Die Gedanken sind unglaublich mächtig!
Als wir uns ein paar Gedanken über unsere Gedanken gemacht haben sind wir auf zwei Ebenen gestoßen, die unser Leben mehr beeinflussen, als wir uns das jemals denken könnten.
Und damit haben wir schon den einen Punk getroffen, unsere Gedanken sind im Vergleich zu unseren anderen Fähigkeiten relativ limitierend. Wir können die ganze Tiefe des Lebens mit unseren Gedanken niemals erfassen.
Ist auch nicht der Job des Gehirns. Das ist für andere Dinge wichtig. Möchte man unser Gehirn mit einem Werkzeug vergleichen, wäre es verständlicher, dass jedes Werkzeug sein Einsatzgebiet hat. Wir gehen auch nicht mit einem Hammer auf eine Konservendose los. Nicht das passende. Und so geht es auch mit vielen wichtigen Themen unseres Lebens – unsere Ratio ist nicht immer geeignet. Aber eins nach dem anderen.
Die Gedanken sind unglaublich mächtig. Vor allem, wenn wir die sich selbst überlassen. Dann denken wir den ganzen Tag eventuell Dinge, die uns unter dem Strich mehr schaden als nützen. Wenn wir zum Beispiel, zu sehr in unserer Vergangenheit hängen und alles wiederkäuen, was da schieflief. Oder wir springen mit ähnlichem Gedankengut in die Zukunft und malen uns, als Sorgen verpackt, die grausamsten Szenarien aus.
Gedanken erzeugen Gefühle und diese sind dann als biochemischer Cocktail in unserem Körper zu finden. Sind wir gedanklich im Negativen verhaftet, brauchen wir uns nicht wundern, dass wir weniger glücklich sind als wir das gerne wären.
Wir sind das Ergebnis unserer Gedanken
Hier lohnt es, sich selbst beim Denken zu beobachten und einzugreifen, wenn wir merken das die Richtung nicht stimmt. Ja, das können wir und das dürfen wir auch! Schließlich sind wir die Chefin, der Chef in unserem System.
Fragt man erfolgreiche Menschen, dann ist das richtige Mindset immer wichtig. Das ist die Summe unserer Glaubenssätze und Geschichten, die wir uns über uns selbst erzählen. Wenn wir eine Sache mit der Einstellung angehen – "das kann ich nicht" oder "das konnte ich noch nie". Warum sollte dann etwas gelingen? Wir haben es gedanklich ja bereits kaputtgetreten, bevor wir es überhaupt angefangen haben.

Next Level - Gedanken für Fortgeschrittene
Aber es gibt noch einen next level. Das Einsteiger Level ist die Gedanken zu beeinflussen. Das nächste ist die Gedanken zu stoppen. Klingt einfach, ist es aber nicht im Geringsten. Die Stimme in unserem Kopf ist permanent auf Sendung. Alles wird kommentiert, alles wird bewertet.
Mach mal ein Test – versuche jetzt gleich für 5 Atemzüge nichts zu denken. Als erfahrene Yogini oder Meditierende machbar. Für die Meisten Menschen ist das ohne Übung nicht umzusetzen.
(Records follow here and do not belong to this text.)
-- ==== Sys2Proof/Syntax.lean ====
section
/-! DEFINITION. The instructions of the Corwiris CW-940: one constructor per row of the opcode table. A row with a
word carries its decoded fields (R8 to R16); a row without a word is a step of the device, and its operands name the
unit it acts on or carry what comes from outside. -/

namespace Sys2Proof

/-- The fields of a prefix word (R15). -/
structure Pfx where
  /-- [2] operand B is a scalar register, broadcast. -/
  bs : Bool
  /-- [3] inactive lanes are written with 0. -/
  z : Bool
  /-- [10:4] the fourth operand F. -/
  f : BitVec 7
  /-- [13:11] the rounding mode, 0 for `%rm`. -/
  rnd : BitVec 3
  /-- [14] a lane is active where the predicate is 0. -/
  neg : Bool
  /-- [20:15] the mask predicate. -/
  pred : BitVec 6
  deriving DecidableEq, Repr

/-- What stands around the operand fields of an instruction: C, T, its prefix and its literal words (R8, R13). -/
structure Ctl where
  chain : Bool
  settle : Bool
  pfx : Option Pfx
  /-- the literal word of field A, of field B and of the prefix's F. -/
  la : Option (BitVec 32)
  lb : Option (BitVec 32)
  lf : Option (BitVec 32)
  deriving DecidableEq, Repr

/-- An instruction of format A, I, M or E: its fields D [20:14], A [13:7] and B, immediate, offset, qualifier or
selector [6:0] (R9). -/
structure Args where
  ctl : Ctl
  d : BitVec 7
  a : BitVec 7
  b : BitVec 7
  deriving DecidableEq, Repr

/-- An instruction of format J (R11). -/
structure ArgsJ where
  chain : Bool
  settle : Bool
  pred : BitVec 6
  neg : Bool
  off : BitVec 14
  deriving DecidableEq, Repr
Aber genau in dieser kleinen Lücke zwischen den Gendanken kann etwas erfahren werden, was immer da ist aber durch die lauten Gedanken nicht durchkommt. Das, was schwer mit Worten zu beschreiben ist, das, was zu groß ist um es gedanklich zu erfassen. Reines Bewusstsein.
Das ist der Ort, an dem alles zusammenkommt. Wo wir mehr sind, als die kleinen, vom Ego konstruierten, Individuen. Es ist der Raum, in dem die unermessliche Fülle des Universums zu spüren ist. Da wo alle Wunder passieren. Wo wir begreifen, dass unsere Welt so viel mehr ist, als die Dinge, die wir uns mit den Sinnen erschließen können.
Das ist zu groß für dich?
Schade! Denke an das Mindset. Wenn du es dir nicht zutraust, wirst du da auch nicht hinkommen. Jeder von uns kann das. Es ist in uns allen drin. Trau dich!